**Work order**
From the records that follow, copy every line that contains the word "rules".

**Supplied records**

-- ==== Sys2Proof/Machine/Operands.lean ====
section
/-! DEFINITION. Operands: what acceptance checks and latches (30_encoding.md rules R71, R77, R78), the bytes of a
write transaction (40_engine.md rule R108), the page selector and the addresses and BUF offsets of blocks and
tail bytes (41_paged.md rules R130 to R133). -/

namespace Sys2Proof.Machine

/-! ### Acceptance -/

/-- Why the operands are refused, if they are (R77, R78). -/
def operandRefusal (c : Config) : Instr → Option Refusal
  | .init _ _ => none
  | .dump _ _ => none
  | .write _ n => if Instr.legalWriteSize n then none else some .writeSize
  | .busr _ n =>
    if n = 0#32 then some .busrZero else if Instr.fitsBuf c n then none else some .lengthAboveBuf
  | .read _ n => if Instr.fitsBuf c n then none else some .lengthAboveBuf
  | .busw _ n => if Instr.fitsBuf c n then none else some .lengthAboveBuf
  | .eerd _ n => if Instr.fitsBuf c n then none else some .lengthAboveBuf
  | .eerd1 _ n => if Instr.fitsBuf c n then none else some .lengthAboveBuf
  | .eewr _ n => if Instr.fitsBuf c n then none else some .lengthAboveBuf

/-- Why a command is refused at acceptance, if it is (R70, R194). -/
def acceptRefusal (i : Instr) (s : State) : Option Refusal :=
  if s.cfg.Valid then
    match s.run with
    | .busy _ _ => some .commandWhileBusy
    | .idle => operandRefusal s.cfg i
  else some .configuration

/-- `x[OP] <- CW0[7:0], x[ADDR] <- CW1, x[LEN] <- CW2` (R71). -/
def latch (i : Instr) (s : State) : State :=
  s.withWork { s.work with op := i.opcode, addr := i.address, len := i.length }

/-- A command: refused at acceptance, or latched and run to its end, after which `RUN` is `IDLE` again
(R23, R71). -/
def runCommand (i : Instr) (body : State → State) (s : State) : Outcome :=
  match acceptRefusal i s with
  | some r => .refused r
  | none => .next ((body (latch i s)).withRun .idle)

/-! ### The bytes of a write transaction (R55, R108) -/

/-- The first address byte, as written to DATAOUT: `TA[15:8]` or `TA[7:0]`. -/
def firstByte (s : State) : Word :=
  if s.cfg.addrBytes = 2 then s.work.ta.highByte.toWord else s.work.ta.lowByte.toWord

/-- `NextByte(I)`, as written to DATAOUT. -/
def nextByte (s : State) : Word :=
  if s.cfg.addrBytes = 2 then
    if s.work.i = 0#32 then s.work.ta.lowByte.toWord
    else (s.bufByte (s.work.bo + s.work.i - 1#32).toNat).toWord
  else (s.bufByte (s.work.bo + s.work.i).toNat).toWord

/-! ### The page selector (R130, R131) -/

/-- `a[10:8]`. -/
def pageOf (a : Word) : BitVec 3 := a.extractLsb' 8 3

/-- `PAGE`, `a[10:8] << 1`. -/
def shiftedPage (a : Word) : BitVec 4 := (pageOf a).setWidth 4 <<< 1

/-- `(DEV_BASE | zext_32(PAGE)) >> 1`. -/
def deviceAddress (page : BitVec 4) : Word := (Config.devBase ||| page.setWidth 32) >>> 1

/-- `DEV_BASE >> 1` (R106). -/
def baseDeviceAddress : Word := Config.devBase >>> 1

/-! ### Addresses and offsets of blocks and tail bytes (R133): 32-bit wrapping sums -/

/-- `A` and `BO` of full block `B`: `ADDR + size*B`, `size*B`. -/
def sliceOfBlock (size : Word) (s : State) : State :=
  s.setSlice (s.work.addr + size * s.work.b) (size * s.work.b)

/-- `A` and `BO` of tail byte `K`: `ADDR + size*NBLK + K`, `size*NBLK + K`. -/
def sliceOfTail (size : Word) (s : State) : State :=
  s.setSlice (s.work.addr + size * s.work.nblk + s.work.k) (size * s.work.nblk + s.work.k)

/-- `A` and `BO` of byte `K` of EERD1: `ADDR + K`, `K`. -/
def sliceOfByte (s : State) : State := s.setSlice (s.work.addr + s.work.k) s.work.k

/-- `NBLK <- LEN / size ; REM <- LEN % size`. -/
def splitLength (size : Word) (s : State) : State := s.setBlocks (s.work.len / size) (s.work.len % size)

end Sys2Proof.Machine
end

**Written solution**
/-! DEFINITION. Operands: what acceptance checks and latches (30_encoding.md rules R71, R77, R78), the bytes of a
tail bytes (41_paged.md rules R130 to R133). -/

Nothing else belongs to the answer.